**Work item:**
Locate, in the data below, the line that contains "s).fsm = .draining := rfl" and the line that contains "(enterDrain s).buf = s.buf := rfl"; reproduce exactly those two lines and every line between them, nothing more.

Stored data entries:
|---|

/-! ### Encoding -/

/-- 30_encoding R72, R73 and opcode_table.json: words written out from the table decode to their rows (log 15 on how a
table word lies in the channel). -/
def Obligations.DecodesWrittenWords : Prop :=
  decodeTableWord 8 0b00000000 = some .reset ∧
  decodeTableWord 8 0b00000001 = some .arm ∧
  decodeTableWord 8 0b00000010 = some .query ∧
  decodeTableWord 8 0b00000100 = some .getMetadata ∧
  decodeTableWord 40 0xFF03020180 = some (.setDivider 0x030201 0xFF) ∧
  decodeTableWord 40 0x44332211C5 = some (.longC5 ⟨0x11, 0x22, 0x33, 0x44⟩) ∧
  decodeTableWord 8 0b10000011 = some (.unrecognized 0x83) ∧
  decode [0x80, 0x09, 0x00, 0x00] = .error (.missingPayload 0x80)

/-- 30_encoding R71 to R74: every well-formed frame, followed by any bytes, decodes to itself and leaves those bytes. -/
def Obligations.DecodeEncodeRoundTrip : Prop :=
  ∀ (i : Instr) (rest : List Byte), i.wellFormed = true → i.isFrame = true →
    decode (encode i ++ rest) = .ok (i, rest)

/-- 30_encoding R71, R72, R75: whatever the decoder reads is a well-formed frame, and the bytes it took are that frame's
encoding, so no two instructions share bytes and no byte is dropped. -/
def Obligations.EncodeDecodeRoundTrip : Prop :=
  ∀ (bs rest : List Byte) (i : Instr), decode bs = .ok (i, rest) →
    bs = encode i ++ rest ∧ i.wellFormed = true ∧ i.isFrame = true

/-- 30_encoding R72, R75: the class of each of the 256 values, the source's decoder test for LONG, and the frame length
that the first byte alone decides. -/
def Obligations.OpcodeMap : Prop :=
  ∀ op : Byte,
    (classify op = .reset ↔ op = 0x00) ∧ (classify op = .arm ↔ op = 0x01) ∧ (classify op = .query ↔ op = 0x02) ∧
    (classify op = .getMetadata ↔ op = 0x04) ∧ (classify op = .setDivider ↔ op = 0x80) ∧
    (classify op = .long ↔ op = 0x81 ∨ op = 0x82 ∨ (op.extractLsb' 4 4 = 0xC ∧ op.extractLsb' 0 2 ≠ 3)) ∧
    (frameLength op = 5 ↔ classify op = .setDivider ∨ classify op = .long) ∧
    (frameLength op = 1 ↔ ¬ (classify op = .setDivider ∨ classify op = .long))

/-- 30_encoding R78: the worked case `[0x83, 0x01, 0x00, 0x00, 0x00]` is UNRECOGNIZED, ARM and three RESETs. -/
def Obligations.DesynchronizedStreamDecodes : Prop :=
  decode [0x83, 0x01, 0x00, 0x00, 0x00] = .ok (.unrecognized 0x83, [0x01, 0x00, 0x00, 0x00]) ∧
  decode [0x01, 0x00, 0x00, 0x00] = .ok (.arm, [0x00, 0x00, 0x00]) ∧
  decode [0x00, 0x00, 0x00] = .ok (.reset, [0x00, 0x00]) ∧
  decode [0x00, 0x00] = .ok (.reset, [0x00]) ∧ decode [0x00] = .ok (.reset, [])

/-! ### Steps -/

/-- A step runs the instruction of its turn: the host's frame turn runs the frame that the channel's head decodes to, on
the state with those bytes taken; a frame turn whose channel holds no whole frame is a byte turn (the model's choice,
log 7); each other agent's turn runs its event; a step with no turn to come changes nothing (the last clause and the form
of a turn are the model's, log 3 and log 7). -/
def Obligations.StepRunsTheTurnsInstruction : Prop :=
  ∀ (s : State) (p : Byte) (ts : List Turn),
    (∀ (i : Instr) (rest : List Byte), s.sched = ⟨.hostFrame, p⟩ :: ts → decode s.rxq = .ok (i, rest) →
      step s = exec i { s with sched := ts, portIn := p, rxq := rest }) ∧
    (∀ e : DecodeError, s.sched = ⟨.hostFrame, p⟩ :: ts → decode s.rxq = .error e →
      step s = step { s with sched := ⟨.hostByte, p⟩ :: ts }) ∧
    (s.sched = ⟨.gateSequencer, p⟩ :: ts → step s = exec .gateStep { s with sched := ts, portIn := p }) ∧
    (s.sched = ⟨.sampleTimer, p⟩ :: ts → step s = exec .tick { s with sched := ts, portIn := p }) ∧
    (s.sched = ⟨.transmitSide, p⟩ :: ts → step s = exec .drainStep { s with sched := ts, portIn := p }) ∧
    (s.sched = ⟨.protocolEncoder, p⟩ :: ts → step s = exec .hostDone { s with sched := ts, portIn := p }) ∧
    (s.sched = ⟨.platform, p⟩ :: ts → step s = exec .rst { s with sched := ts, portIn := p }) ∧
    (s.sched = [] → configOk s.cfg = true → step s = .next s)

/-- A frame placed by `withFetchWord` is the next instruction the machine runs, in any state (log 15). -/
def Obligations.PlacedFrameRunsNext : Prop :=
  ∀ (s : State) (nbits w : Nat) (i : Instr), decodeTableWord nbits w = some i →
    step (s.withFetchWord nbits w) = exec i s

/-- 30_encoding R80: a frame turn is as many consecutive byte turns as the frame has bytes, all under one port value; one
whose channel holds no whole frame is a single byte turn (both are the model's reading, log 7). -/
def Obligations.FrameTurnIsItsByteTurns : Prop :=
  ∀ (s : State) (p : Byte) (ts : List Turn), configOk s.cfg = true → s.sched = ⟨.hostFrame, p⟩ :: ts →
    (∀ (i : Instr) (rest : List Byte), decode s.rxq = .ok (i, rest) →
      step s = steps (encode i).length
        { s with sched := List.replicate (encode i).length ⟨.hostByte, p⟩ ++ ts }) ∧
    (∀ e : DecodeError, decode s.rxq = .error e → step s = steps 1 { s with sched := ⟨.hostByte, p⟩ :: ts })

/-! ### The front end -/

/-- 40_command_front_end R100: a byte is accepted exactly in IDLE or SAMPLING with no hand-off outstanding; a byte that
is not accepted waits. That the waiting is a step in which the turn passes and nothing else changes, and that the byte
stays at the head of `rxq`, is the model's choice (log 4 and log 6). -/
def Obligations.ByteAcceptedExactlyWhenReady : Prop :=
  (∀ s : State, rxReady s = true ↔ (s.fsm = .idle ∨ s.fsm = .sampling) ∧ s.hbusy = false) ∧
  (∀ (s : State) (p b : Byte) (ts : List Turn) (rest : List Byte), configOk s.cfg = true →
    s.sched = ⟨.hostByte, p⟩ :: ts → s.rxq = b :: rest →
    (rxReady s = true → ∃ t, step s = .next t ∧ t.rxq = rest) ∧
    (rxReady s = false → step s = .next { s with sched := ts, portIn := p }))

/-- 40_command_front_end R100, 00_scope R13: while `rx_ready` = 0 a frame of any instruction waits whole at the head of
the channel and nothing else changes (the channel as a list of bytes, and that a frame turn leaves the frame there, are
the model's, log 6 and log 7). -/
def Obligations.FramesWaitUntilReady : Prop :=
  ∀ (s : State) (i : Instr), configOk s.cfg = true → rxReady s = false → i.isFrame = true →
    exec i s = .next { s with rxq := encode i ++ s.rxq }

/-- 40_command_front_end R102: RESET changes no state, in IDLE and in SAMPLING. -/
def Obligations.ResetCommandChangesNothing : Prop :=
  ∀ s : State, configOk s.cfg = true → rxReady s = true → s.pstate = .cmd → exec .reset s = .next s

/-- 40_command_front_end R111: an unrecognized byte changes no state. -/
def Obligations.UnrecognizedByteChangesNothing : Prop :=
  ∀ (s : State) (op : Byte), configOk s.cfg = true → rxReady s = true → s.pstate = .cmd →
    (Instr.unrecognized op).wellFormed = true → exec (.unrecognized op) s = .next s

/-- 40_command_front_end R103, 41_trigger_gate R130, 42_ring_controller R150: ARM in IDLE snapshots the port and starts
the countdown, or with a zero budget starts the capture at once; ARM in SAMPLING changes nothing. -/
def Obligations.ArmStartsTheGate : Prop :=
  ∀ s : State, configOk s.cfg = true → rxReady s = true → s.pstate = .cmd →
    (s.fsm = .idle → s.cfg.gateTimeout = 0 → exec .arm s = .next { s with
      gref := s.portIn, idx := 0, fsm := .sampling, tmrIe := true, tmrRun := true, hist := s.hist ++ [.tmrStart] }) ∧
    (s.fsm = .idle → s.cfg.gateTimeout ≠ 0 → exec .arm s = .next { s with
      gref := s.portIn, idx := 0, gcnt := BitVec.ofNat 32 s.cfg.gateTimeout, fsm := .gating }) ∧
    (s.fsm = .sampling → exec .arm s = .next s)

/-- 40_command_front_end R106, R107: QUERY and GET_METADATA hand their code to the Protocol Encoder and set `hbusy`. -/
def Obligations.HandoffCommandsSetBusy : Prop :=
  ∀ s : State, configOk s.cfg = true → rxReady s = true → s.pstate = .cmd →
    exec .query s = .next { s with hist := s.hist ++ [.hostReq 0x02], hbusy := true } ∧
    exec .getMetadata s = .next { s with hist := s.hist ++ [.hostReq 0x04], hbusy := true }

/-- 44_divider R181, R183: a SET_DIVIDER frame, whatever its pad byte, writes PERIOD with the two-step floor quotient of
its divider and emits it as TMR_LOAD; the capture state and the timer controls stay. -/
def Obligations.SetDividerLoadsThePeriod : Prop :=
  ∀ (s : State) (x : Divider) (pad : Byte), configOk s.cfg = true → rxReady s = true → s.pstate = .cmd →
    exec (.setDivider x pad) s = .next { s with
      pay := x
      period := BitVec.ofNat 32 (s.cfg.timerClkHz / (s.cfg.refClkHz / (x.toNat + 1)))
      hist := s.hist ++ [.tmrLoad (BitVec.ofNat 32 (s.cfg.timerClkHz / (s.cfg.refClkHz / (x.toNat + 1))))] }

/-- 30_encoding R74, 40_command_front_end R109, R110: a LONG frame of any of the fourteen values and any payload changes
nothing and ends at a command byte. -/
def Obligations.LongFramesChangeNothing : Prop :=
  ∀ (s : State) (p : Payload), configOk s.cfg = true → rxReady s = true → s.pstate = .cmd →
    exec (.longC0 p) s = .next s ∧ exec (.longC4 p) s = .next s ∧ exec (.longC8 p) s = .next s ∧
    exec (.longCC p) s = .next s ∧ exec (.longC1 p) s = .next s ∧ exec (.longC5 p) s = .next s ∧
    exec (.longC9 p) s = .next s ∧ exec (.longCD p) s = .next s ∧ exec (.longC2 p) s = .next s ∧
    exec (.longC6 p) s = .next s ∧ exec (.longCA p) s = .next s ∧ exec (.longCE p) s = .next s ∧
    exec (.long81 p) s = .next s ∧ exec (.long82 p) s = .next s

|---|

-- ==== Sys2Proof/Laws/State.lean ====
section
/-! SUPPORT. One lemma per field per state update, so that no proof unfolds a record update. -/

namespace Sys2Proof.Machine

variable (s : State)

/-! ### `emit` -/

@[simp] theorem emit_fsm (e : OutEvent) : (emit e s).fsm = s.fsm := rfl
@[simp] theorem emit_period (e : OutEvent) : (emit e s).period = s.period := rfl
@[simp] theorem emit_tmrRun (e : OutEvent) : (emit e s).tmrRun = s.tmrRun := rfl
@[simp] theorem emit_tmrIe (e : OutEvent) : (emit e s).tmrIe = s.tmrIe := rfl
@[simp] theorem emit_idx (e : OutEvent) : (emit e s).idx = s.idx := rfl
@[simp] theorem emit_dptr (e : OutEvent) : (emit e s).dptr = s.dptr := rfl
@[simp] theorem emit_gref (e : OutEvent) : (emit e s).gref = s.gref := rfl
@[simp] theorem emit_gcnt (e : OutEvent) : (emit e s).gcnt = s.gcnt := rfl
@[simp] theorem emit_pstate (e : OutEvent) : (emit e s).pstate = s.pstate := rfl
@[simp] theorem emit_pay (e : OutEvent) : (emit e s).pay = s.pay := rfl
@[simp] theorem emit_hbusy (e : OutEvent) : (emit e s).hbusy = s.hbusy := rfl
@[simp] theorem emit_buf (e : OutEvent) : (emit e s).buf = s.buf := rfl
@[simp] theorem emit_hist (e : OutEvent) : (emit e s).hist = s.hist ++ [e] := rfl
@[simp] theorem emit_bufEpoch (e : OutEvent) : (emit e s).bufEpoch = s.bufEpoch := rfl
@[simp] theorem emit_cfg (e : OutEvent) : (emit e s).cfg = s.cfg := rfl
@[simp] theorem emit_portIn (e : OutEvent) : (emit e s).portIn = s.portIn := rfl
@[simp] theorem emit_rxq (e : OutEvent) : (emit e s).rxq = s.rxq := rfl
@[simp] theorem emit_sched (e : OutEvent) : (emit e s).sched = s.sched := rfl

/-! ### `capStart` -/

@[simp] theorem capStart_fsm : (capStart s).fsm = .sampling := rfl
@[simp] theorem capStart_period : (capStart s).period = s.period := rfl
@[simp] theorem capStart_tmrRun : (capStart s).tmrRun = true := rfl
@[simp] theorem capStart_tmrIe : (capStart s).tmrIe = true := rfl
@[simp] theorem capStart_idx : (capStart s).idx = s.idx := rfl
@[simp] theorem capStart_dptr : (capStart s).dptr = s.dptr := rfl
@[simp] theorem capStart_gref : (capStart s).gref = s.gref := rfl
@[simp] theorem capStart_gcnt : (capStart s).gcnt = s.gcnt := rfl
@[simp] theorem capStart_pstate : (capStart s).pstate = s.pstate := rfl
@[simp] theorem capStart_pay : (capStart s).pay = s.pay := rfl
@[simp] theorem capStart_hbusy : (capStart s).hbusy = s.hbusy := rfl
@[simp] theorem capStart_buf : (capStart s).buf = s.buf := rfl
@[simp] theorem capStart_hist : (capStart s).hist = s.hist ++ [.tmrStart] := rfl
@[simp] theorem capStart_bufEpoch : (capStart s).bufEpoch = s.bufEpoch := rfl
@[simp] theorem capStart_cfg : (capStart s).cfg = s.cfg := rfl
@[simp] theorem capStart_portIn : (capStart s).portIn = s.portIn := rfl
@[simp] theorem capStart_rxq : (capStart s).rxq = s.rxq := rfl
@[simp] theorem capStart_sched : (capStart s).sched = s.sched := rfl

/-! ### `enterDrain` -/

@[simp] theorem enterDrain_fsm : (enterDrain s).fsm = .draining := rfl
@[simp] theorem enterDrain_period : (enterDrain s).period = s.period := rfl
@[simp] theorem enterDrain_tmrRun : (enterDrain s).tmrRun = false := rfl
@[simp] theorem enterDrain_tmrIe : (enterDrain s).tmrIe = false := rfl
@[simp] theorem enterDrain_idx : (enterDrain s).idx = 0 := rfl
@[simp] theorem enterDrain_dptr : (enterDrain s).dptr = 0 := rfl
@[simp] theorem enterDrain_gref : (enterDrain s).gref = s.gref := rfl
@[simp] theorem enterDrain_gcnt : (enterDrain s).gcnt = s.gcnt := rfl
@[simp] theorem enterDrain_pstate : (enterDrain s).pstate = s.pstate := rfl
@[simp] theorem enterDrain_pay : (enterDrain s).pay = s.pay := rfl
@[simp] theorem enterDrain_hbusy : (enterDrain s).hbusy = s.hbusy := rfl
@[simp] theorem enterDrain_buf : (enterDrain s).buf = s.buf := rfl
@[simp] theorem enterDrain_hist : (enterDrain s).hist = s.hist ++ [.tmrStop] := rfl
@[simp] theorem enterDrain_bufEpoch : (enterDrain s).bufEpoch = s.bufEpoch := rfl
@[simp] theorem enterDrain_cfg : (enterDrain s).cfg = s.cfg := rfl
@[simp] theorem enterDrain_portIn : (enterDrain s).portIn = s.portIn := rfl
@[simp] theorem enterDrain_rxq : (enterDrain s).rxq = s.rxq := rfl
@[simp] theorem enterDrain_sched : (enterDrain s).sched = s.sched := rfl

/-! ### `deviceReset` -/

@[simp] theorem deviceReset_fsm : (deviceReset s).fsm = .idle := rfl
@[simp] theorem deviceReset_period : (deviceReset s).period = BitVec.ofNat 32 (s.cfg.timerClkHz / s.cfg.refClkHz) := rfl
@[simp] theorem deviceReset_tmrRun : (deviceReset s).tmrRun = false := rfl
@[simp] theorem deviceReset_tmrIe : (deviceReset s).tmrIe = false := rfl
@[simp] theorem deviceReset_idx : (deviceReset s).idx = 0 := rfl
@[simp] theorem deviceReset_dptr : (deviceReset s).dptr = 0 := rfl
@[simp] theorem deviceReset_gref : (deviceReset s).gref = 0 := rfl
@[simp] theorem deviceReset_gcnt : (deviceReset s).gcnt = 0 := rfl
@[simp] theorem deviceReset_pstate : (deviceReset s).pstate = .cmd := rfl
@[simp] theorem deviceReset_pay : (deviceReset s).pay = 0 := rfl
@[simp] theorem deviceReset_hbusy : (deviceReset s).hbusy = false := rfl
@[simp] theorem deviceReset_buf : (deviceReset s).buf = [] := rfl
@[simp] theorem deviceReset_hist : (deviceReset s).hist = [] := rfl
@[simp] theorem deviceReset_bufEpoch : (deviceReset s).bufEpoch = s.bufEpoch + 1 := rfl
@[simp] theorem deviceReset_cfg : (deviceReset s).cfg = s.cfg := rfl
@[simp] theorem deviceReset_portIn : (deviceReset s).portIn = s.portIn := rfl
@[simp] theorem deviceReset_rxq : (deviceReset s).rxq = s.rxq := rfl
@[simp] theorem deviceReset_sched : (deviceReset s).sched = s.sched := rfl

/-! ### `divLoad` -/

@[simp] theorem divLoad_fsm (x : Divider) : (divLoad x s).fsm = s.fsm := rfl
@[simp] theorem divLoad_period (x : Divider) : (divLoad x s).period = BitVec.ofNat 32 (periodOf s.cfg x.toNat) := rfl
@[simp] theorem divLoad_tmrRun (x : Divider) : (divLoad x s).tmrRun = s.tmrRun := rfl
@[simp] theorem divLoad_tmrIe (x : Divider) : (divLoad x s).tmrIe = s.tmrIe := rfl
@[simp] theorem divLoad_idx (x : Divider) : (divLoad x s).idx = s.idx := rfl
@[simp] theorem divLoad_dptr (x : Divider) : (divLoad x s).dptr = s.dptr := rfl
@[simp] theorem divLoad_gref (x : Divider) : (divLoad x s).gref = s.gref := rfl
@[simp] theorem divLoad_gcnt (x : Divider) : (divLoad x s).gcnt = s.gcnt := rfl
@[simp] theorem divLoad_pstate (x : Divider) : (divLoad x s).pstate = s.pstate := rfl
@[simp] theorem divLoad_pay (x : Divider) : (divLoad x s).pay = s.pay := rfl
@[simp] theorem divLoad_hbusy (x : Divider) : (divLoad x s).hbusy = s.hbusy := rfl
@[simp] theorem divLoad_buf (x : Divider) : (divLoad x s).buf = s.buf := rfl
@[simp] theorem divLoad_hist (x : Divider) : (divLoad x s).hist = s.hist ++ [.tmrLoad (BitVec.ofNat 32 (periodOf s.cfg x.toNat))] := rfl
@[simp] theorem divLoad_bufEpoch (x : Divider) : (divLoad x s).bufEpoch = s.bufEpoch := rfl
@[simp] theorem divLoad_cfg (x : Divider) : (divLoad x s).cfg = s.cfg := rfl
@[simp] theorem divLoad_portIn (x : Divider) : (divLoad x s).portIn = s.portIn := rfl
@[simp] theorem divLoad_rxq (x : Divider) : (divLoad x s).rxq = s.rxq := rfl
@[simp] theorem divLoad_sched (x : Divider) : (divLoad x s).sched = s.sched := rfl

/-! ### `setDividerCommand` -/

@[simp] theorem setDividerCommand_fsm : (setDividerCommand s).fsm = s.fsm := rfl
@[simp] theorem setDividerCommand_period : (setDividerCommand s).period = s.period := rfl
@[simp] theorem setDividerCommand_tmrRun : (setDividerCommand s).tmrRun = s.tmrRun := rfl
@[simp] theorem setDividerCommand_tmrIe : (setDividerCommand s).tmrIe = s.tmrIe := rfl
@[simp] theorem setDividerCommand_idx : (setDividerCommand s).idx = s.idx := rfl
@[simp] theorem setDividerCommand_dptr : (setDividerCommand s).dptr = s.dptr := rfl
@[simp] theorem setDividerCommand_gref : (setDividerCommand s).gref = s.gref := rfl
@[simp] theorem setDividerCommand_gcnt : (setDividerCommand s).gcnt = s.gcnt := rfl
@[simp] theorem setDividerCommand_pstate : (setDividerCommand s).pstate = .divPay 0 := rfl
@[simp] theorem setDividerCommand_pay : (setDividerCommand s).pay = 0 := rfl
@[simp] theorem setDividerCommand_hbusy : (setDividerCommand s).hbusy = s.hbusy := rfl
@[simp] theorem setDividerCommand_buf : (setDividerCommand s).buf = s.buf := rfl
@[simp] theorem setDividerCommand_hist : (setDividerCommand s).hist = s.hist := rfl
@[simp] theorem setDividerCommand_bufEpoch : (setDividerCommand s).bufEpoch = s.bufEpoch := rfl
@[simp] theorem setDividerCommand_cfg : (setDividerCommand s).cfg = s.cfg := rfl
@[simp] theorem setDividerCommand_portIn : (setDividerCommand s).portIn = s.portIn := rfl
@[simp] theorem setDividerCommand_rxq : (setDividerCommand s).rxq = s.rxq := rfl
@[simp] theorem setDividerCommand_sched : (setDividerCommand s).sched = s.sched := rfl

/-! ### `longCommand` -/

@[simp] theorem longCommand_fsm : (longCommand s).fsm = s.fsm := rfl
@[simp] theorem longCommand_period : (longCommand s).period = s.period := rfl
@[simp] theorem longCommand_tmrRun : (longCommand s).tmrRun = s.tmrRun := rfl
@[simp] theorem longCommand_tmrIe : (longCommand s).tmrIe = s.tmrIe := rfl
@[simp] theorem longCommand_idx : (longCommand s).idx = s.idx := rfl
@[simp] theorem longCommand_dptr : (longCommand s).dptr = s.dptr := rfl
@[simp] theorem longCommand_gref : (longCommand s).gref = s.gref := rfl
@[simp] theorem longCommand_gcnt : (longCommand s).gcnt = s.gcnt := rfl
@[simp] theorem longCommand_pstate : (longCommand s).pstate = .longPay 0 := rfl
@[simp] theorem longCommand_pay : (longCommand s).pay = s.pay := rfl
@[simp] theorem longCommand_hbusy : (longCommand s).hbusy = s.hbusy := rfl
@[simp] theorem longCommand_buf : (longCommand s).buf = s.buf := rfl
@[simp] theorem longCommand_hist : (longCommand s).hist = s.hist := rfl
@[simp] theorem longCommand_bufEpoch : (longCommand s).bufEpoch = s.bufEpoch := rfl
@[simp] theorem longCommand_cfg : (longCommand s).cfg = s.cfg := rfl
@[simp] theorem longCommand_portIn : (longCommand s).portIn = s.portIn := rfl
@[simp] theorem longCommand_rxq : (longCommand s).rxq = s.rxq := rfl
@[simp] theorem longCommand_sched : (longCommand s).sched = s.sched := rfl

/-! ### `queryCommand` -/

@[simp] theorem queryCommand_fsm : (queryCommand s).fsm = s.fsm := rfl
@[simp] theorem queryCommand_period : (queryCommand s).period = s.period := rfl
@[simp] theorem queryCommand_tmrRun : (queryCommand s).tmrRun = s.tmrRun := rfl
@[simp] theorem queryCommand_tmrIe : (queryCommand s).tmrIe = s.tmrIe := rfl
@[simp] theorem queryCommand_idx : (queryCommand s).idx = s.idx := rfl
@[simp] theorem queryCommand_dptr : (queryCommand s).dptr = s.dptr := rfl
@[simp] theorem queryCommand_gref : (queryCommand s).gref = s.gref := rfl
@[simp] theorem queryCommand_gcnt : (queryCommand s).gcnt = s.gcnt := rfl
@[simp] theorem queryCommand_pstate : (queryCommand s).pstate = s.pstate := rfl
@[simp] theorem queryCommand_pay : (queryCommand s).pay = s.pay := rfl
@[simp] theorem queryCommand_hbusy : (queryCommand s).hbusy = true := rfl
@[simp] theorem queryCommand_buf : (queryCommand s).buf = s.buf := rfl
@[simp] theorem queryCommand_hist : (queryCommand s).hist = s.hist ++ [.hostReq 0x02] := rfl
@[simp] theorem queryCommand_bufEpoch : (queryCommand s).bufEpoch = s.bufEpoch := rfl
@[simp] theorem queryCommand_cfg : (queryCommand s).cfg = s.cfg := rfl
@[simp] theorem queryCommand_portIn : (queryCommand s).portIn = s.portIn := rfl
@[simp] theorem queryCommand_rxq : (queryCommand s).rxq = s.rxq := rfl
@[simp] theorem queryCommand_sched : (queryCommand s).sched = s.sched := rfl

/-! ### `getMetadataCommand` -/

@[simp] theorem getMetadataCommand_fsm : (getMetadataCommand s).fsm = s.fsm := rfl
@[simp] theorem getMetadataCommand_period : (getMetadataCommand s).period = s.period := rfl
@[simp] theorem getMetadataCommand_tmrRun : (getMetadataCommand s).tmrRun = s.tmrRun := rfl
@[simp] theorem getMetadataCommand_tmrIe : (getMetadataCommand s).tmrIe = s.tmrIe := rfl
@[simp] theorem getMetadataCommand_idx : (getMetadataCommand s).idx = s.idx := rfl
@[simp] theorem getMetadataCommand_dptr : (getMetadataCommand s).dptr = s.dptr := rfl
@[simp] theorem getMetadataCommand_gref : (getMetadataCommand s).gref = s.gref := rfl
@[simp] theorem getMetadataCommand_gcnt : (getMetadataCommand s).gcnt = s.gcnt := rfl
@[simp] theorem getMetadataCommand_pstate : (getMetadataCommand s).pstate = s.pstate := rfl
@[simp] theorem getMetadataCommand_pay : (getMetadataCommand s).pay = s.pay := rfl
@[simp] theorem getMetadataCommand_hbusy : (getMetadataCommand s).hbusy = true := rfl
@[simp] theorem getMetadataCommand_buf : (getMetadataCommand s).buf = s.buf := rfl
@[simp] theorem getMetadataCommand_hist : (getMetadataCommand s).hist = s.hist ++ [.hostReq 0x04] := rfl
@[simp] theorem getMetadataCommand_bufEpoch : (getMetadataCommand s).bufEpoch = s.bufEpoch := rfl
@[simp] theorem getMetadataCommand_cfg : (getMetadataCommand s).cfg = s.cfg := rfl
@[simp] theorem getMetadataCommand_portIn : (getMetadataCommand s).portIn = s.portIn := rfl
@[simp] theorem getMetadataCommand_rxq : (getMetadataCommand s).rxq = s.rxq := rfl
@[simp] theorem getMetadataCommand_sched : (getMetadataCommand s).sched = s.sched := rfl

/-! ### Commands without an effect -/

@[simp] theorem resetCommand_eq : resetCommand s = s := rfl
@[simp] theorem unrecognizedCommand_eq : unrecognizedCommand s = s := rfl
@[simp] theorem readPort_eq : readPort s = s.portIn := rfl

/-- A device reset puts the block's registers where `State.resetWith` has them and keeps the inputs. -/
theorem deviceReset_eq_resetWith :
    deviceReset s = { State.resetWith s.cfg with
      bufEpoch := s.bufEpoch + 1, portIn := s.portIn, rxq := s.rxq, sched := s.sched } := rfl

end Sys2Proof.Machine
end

|---|

**Response to this exercise:**
@[simp] theorem enterDrain_fsm : (enterDrain s).fsm = .draining := rfl
@[simp] theorem enterDrain_period : (enterDrain s).period = s.period := rfl
@[simp] theorem enterDrain_tmrRun : (enterDrain s).tmrRun = false := rfl
@[simp] theorem enterDrain_tmrIe : (enterDrain s).tmrIe = false := rfl
@[simp] theorem enterDrain_idx : (enterDrain s).idx = 0 := rfl
@[simp] theorem enterDrain_dptr : (enterDrain s).dptr = 0 := rfl
@[simp] theorem enterDrain_gref : (enterDrain s).gref = s.gref := rfl
@[simp] theorem enterDrain_gcnt : (enterDrain s).gcnt = s.gcnt := rfl
@[simp] theorem enterDrain_pstate : (enterDrain s).pstate = s.pstate := rfl
@[simp] theorem enterDrain_pay : (enterDrain s).pay = s.pay := rfl
@[simp] theorem enterDrain_hbusy : (enterDrain s).hbusy = s.hbusy := rfl
@[simp] theorem enterDrain_buf : (enterDrain s).buf = s.buf := rfl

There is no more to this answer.